The slew of recent data underscores inflation stickiness. While the initial phase of disinflation came quickly with the reversal of pandemic supply shocks, price increases are now underpinned by strong aggregate demand, from both consumer spending as well as government deficit spending. For instance, the Biden administration is doling out billions in subsidies to the semiconductor industry, to spur domestic manufacturing. Even the US$61 billion in aid to Ukraine (that just passed Congress) will first go through the US economy — sending existing weapons stockpile to Ukraine and replenishing its inventory with new weapons manufactured domestically.
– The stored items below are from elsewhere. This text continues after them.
/-! ### `setWord` changes `regs` only -/

@[simp] theorem State.setWord_pending (s : State) (a : Nat) (w : Word) : (s.setWord a w).pending = s.pending := rfl
@[simp] theorem State.setWord_clock (s : State) (a : Nat) (w : Word) : (s.setWord a w).clock = s.clock := rfl
@[simp] theorem State.setWord_mem (s : State) (a : Nat) (w : Word) : (s.setWord a w).mem = s.mem := rfl
@[simp] theorem State.setWord_outbox (s : State) (a : Nat) (w : Word) : (s.setWord a w).outbox = s.outbox := rfl
@[simp] theorem State.setWord_free (s : State) (a : Nat) (w : Word) : (s.setWord a w).free = s.free := rfl
@[simp] theorem State.setWord_seals (s : State) (a : Nat) (w : Word) : (s.setWord a w).seals = s.seals := rfl
@[simp] theorem State.setWord_fresh (s : State) (a : Nat) (w : Word) : (s.setWord a w).fresh = s.fresh := rfl
@[simp] theorem State.setWord_lv (s : State) (a : Nat) (w : Word) : (s.setWord a w).lv = s.lv := rfl
@[simp] theorem State.setWord_power (s : State) (a : Nat) (w : Word) : (s.setWord a w).power = s.power := rfl
@[simp] theorem State.setWord_pcie (s : State) (a : Nat) (w : Word) : (s.setWord a w).pcie = s.pcie := rfl
@[simp] theorem State.setWord_fuses (s : State) (a : Nat) (w : Word) : (s.setWord a w).fuses = s.fuses := rfl
@[simp] theorem State.setWord_mortar (s : State) (a : Nat) (w : Word) : (s.setWord a w).mortar = s.mortar := rfl
@[simp] theorem State.setWord_dma (s : State) (a : Nat) (w : Word) : (s.setWord a w).dma = s.dma := rfl
@[simp] theorem State.setWord_credits (s : State) (a : Nat) (w : Word) : (s.setWord a w).credits = s.credits := rfl
@[simp] theorem State.setWord_time (s : State) (a : Nat) (w : Word) : (s.setWord a w).time = s.time := rfl
@[simp] theorem State.setWord_snaps (s : State) (a : Nat) (w : Word) : (s.setWord a w).snaps = s.snaps := rfl
@[simp] theorem State.setWord_sb (s : State) (a : Nat) (w : Word) : (s.setWord a w).sb = s.sb := rfl
@[simp] theorem State.setWord_tiles (s : State) (a : Nat) (w : Word) : (s.setWord a w).tiles = s.tiles := rfl
@[simp] theorem State.setWord_loops (s : State) (a : Nat) (w : Word) : (s.setWord a w).loops = s.loops := rfl
@[simp] theorem State.setWord_strobes (s : State) (a : Nat) (w : Word) : (s.setWord a w).strobes = s.strobes := rfl
@[simp] theorem State.setWord_plane (s : State) (a : Nat) (w : Word) : (s.setWord a w).plane = s.plane := rfl
@[simp] theorem State.setWord_comp (s : State) (a : Nat) (w : Word) : (s.setWord a w).comp = s.comp := rfl
@[simp] theorem State.setWord_lanes (s : State) (a : Nat) (w : Word) : (s.setWord a w).lanes = s.lanes := rfl
@[simp] theorem State.setWord_issueq (s : State) (a : Nat) (w : Word) : (s.setWord a w).issueq = s.issueq := rfl
@[simp] theorem State.setWord_hier (s : State) (a : Nat) (w : Word) : (s.setWord a w).hier = s.hier := rfl
@[simp] theorem State.setWord_parser (s : State) (a : Nat) (w : Word) : (s.setWord a w).parser = s.parser := rfl
@[simp] theorem State.setWord_warmHold (s : State) (a : Nat) (w : Word) : (s.setWord a w).warmHold = s.warmHold := rfl
@[simp] theorem State.setWord_calib (s : State) (a : Nat) (w : Word) : (s.setWord a w).calib = s.calib := rfl
@[simp] theorem State.setWord_replan (s : State) (a : Nat) (w : Word) : (s.setWord a w).replan = s.replan := rfl
@[simp] theorem State.setWord_sil (s : State) (a : Nat) (w : Word) : (s.setWord a w).sil = s.sil := rfl
@[simp] theorem State.setWord_therm (s : State) (a : Nat) (w : Word) : (s.setWord a w).therm = s.therm := rfl
@[simp] theorem State.setWord_starting (s : State) (a : Nat) (w : Word) : (s.setWord a w).starting = s.starting := rfl
@[simp] theorem State.setWord_lanesFrom (s : State) (a : Nat) (w : Word) : (s.setWord a w).lanesFrom = s.lanesFrom := rfl
@[simp] theorem State.setWord_trigger (s : State) (a : Nat) (w : Word) : (s.setWord a w).trigger = s.trigger := rfl
@[simp] theorem State.setWord_passport (s : State) (a : Nat) (w : Word) : (s.setWord a w).passport = s.passport := rfl
@[simp] theorem State.setWord_ownersLoaded (s : State) (a : Nat) (w : Word) : (s.setWord a w).ownersLoaded = s.ownersLoaded := rfl

/-! ### `mapWords` changes `regs` only -/

@[simp] theorem State.mapWords_pending (s : State) (f : Nat → Word → Word) : (s.mapWords f).pending = s.pending := rfl
@[simp] theorem State.mapWords_clock (s : State) (f : Nat → Word → Word) : (s.mapWords f).clock = s.clock := rfl
@[simp] theorem State.mapWords_mem (s : State) (f : Nat → Word → Word) : (s.mapWords f).mem = s.mem := rfl
@[simp] theorem State.mapWords_outbox (s : State) (f : Nat → Word → Word) : (s.mapWords f).outbox = s.outbox := rfl
@[simp] theorem State.mapWords_free (s : State) (f : Nat → Word → Word) : (s.mapWords f).free = s.free := rfl
@[simp] theorem State.mapWords_seals (s : State) (f : Nat → Word → Word) : (s.mapWords f).seals = s.seals := rfl
@[simp] theorem State.mapWords_fresh (s : State) (f : Nat → Word → Word) : (s.mapWords f).fresh = s.fresh := rfl
@[simp] theorem State.mapWords_lv (s : State) (f : Nat → Word → Word) : (s.mapWords f).lv = s.lv := rfl
@[simp] theorem State.mapWords_power (s : State) (f : Nat → Word → Word) : (s.mapWords f).power = s.power := rfl
@[simp] theorem State.mapWords_pcie (s : State) (f : Nat → Word → Word) : (s.mapWords f).pcie = s.pcie := rfl
@[simp] theorem State.mapWords_fuses (s : State) (f : Nat → Word → Word) : (s.mapWords f).fuses = s.fuses := rfl
@[simp] theorem State.mapWords_mortar (s : State) (f : Nat → Word → Word) : (s.mapWords f).mortar = s.mortar := rfl
@[simp] theorem State.mapWords_dma (s : State) (f : Nat → Word → Word) : (s.mapWords f).dma = s.dma := rfl
@[simp] theorem State.mapWords_credits (s : State) (f : Nat → Word → Word) : (s.mapWords f).credits = s.credits := rfl
@[simp] theorem State.mapWords_time (s : State) (f : Nat → Word → Word) : (s.mapWords f).time = s.time := rfl
@[simp] theorem State.mapWords_snaps (s : State) (f : Nat → Word → Word) : (s.mapWords f).snaps = s.snaps := rfl
@[simp] theorem State.mapWords_sb (s : State) (f : Nat → Word → Word) : (s.mapWords f).sb = s.sb := rfl
@[simp] theorem State.mapWords_tiles (s : State) (f : Nat → Word → Word) : (s.mapWords f).tiles = s.tiles := rfl
@[simp] theorem State.mapWords_loops (s : State) (f : Nat → Word → Word) : (s.mapWords f).loops = s.loops := rfl
@[simp] theorem State.mapWords_strobes (s : State) (f : Nat → Word → Word) : (s.mapWords f).strobes = s.strobes := rfl
@[simp] theorem State.mapWords_plane (s : State) (f : Nat → Word → Word) : (s.mapWords f).plane = s.plane := rfl
@[simp] theorem State.mapWords_comp (s : State) (f : Nat → Word → Word) : (s.mapWords f).comp = s.comp := rfl
@[simp] theorem State.mapWords_lanes (s : State) (f : Nat → Word → Word) : (s.mapWords f).lanes = s.lanes := rfl
@[simp] theorem State.mapWords_issueq (s : State) (f : Nat → Word → Word) : (s.mapWords f).issueq = s.issueq := rfl
@[simp] theorem State.mapWords_hier (s : State) (f : Nat → Word → Word) : (s.mapWords f).hier = s.hier := rfl
@[simp] theorem State.mapWords_parser (s : State) (f : Nat → Word → Word) : (s.mapWords f).parser = s.parser := rfl
@[simp] theorem State.mapWords_warmHold (s : State) (f : Nat → Word → Word) : (s.mapWords f).warmHold = s.warmHold := rfl
@[simp] theorem State.mapWords_calib (s : State) (f : Nat → Word → Word) : (s.mapWords f).calib = s.calib := rfl
@[simp] theorem State.mapWords_replan (s : State) (f : Nat → Word → Word) : (s.mapWords f).replan = s.replan := rfl
@[simp] theorem State.mapWords_sil (s : State) (f : Nat → Word → Word) : (s.mapWords f).sil = s.sil := rfl
@[simp] theorem State.mapWords_therm (s : State) (f : Nat → Word → Word) : (s.mapWords f).therm = s.therm := rfl
@[simp] theorem State.mapWords_starting (s : State) (f : Nat → Word → Word) : (s.mapWords f).starting = s.starting := rfl
@[simp] theorem State.mapWords_lanesFrom (s : State) (f : Nat → Word → Word) : (s.mapWords f).lanesFrom = s.lanesFrom := rfl
@[simp] theorem State.mapWords_trigger (s : State) (f : Nat → Word → Word) : (s.mapWords f).trigger = s.trigger := rfl
@[simp] theorem State.mapWords_passport (s : State) (f : Nat → Word → Word) : (s.mapWords f).passport = s.passport := rfl
@[simp] theorem State.mapWords_ownersLoaded (s : State) (f : Nat → Word → Word) : (s.mapWords f).ownersLoaded = s.ownersLoaded := rfl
The latest US GDP growth and inflation data further cemented the market’s pivot towards higher-for-longer US interest rates, and its effects are reverberating around the world. Higher-for-longer US interest rates have implications not just for the US but also the rest of the world, owing to the importance of the US dollar in trade and the global financial system, as well as the resulting effects on exchange rates.
The first reading for GDP growth for 1Q2024 came in at 1.6% annualised — below market expectations of roughly 2.4%. But the weakness in the headline figure is due primarily to inventory drawdown and lower net export, which tend to be volatile. Importantly, consumption, which is the main driver for growth, remained resilient. In fact, consumer spending on services grew at a faster clip compared to 4Q2023. And, more critically, the core personal consumption expenditure (PCE, excluding food and energy) price index, the Federal Reserve’s preferred inflation gauge, rose at an annualised rate of 3.7% in 1Q2024, up sharply from 1.8% in 4Q2023 and above the recently revised upwards market forecast of 3.4%.